━━━ Data extracts ━━━

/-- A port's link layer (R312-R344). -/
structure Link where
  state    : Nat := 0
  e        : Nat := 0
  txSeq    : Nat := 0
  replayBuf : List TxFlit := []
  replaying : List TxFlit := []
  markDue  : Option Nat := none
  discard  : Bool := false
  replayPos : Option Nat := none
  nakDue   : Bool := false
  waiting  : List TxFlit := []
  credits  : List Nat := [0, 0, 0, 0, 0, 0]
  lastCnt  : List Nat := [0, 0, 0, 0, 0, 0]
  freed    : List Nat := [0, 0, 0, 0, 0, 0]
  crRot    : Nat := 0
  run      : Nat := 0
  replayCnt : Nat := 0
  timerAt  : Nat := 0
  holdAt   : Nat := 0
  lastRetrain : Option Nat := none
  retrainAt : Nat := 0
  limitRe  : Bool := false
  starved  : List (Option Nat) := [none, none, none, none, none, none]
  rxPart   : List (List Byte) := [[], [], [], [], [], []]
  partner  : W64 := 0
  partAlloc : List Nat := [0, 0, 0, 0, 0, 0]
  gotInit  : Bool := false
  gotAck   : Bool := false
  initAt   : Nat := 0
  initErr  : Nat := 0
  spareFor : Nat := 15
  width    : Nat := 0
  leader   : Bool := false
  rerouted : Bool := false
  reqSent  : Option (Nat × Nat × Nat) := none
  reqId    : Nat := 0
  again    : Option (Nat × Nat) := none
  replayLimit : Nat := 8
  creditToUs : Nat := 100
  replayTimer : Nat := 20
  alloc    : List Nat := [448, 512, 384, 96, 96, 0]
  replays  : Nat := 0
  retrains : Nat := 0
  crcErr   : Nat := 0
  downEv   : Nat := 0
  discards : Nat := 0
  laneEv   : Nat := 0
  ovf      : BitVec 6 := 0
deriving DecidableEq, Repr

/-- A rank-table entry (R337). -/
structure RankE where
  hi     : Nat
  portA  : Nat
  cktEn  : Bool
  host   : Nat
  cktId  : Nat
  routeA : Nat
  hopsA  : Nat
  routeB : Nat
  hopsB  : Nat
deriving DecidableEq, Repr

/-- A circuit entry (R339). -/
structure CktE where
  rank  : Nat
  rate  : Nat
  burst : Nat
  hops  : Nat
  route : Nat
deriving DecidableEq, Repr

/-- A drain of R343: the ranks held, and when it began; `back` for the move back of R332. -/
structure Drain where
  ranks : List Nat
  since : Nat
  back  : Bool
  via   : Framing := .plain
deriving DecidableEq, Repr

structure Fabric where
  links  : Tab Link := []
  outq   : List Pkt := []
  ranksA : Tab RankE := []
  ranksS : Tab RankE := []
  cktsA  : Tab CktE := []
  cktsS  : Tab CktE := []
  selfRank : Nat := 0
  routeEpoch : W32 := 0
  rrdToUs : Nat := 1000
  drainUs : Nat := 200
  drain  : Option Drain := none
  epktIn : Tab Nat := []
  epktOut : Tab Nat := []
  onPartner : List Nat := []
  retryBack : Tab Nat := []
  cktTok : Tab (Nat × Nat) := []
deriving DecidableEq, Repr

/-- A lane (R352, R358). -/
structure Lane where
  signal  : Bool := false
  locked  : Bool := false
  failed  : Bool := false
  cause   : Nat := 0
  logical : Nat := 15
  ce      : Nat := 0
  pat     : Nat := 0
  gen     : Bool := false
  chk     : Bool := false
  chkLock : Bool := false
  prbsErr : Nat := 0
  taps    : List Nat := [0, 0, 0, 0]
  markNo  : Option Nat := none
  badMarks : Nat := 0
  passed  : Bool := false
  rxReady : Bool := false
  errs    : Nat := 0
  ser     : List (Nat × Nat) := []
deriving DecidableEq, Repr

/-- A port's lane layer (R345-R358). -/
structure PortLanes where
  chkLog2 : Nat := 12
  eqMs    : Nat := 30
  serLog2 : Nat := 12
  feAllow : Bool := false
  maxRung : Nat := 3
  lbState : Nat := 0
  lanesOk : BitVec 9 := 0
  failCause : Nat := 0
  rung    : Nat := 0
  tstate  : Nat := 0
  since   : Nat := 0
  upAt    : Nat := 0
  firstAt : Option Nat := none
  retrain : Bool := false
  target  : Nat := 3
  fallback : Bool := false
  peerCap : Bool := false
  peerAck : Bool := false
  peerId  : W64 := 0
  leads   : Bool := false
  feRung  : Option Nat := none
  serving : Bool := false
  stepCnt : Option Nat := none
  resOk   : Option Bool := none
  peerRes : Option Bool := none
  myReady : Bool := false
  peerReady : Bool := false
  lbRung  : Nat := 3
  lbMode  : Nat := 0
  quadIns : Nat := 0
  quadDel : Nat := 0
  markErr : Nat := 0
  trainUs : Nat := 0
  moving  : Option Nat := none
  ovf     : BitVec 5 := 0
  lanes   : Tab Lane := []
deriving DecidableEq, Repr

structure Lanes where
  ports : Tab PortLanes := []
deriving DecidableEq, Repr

━━━

§ **Task objective**
Please return the lines above exactly, from the first one down to the line with "lastRetrain : Option Nat := none", and stop after that line.

§ **Task output**
/-- A port's link layer (R312-R344). -/
structure Link where
  state    : Nat := 0
  e        : Nat := 0
  txSeq    : Nat := 0
  replayBuf : List TxFlit := []
  replaying : List TxFlit := []
  markDue  : Option Nat := none
  discard  : Bool := false
  replayPos : Option Nat := none
  nakDue   : Bool := false
  waiting  : List TxFlit := []
  credits  : List Nat := [0, 0, 0, 0, 0, 0]
  lastCnt  : List Nat := [0, 0, 0, 0, 0, 0]
  freed    : List Nat := [0, 0, 0, 0, 0, 0]
  crRot    : Nat := 0
  run      : Nat := 0
  replayCnt : Nat := 0
  timerAt  : Nat := 0
  holdAt   : Nat := 0
  lastRetrain : Option Nat := none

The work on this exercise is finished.